- **Task statement**
Tell me how many lines in the data below hold the string "that", and say nothing else.

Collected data
___
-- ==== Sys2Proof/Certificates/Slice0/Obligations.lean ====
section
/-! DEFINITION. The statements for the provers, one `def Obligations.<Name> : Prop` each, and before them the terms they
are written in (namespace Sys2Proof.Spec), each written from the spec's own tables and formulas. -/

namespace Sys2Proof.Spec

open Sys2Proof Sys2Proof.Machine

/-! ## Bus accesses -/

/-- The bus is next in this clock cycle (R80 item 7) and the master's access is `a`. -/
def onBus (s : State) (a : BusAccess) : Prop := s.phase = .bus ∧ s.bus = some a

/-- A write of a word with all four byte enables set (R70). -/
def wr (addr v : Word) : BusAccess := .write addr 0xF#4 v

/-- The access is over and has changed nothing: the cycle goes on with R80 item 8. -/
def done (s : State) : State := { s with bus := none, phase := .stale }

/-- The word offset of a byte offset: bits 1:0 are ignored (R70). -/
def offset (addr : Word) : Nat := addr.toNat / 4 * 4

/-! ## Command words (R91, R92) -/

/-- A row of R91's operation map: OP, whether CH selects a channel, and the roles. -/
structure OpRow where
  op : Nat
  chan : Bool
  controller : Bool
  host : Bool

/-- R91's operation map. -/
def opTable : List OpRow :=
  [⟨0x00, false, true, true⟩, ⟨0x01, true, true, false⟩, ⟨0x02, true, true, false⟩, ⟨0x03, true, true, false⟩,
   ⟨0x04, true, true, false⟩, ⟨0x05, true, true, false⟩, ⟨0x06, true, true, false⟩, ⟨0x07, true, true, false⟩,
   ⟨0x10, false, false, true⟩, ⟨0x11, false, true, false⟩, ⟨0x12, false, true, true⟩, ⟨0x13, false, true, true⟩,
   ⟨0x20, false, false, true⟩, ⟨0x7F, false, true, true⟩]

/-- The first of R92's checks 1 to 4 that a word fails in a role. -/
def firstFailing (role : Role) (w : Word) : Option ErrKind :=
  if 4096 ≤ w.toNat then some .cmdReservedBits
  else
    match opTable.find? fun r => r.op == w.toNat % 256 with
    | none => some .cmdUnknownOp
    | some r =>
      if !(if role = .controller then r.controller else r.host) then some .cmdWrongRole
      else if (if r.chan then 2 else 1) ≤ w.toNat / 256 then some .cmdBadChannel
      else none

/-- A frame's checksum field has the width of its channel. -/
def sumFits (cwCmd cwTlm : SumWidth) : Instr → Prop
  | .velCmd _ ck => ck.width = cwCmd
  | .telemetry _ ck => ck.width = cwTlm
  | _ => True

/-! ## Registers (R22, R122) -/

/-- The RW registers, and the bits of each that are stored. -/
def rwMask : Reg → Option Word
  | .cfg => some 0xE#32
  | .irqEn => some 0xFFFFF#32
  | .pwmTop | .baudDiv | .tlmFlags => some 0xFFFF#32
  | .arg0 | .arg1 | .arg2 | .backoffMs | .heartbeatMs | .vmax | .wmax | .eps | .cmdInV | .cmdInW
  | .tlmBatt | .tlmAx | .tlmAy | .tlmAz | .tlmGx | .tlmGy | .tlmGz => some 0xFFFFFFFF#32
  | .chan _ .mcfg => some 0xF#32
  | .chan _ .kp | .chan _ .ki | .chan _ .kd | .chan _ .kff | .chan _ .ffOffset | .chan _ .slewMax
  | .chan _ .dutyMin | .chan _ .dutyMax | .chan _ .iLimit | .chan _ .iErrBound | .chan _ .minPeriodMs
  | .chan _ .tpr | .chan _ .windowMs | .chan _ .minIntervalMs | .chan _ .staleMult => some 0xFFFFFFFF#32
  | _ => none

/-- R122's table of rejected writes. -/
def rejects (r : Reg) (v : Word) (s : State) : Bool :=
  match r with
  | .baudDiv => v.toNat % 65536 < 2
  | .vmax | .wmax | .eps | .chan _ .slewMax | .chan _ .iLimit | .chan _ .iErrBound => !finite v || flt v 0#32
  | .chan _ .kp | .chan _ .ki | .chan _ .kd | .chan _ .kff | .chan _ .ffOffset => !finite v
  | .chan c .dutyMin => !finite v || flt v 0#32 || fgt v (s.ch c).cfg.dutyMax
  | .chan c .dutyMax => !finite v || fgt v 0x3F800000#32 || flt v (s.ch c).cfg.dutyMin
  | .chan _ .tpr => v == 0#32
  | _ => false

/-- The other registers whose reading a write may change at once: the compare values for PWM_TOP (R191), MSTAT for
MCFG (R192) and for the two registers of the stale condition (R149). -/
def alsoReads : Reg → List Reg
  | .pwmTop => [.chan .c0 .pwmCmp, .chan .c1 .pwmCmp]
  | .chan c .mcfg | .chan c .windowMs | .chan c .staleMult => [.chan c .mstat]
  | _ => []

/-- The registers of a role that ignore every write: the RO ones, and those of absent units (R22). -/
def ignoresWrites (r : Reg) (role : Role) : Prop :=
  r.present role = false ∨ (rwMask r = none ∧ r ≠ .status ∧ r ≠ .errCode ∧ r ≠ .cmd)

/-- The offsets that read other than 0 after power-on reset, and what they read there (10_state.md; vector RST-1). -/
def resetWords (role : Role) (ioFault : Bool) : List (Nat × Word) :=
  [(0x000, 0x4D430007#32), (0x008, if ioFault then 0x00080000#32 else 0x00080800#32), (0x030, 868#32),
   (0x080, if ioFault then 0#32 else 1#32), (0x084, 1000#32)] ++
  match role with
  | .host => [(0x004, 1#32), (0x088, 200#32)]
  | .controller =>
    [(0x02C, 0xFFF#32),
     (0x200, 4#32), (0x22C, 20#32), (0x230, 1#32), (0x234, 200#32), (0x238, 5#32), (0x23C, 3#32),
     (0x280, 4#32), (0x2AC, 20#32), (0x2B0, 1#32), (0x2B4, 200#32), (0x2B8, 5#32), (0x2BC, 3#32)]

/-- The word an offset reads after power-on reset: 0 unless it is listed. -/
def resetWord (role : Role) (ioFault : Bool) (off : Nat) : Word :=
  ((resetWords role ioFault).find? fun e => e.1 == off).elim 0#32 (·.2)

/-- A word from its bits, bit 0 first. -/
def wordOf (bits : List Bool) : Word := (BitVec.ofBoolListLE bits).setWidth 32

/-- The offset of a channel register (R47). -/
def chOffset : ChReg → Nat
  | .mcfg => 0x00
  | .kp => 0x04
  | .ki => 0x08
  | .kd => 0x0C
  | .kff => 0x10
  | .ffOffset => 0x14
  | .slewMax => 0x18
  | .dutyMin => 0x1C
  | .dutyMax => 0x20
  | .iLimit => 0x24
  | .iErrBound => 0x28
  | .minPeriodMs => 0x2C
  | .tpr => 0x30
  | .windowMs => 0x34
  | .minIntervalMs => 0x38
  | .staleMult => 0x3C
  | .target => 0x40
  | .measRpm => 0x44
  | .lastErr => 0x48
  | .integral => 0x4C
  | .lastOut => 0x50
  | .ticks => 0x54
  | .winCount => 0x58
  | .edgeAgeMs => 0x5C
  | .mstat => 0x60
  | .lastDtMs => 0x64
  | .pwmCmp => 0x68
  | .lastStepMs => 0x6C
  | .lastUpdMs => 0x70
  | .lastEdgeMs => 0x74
___
- **Exercise solution**
4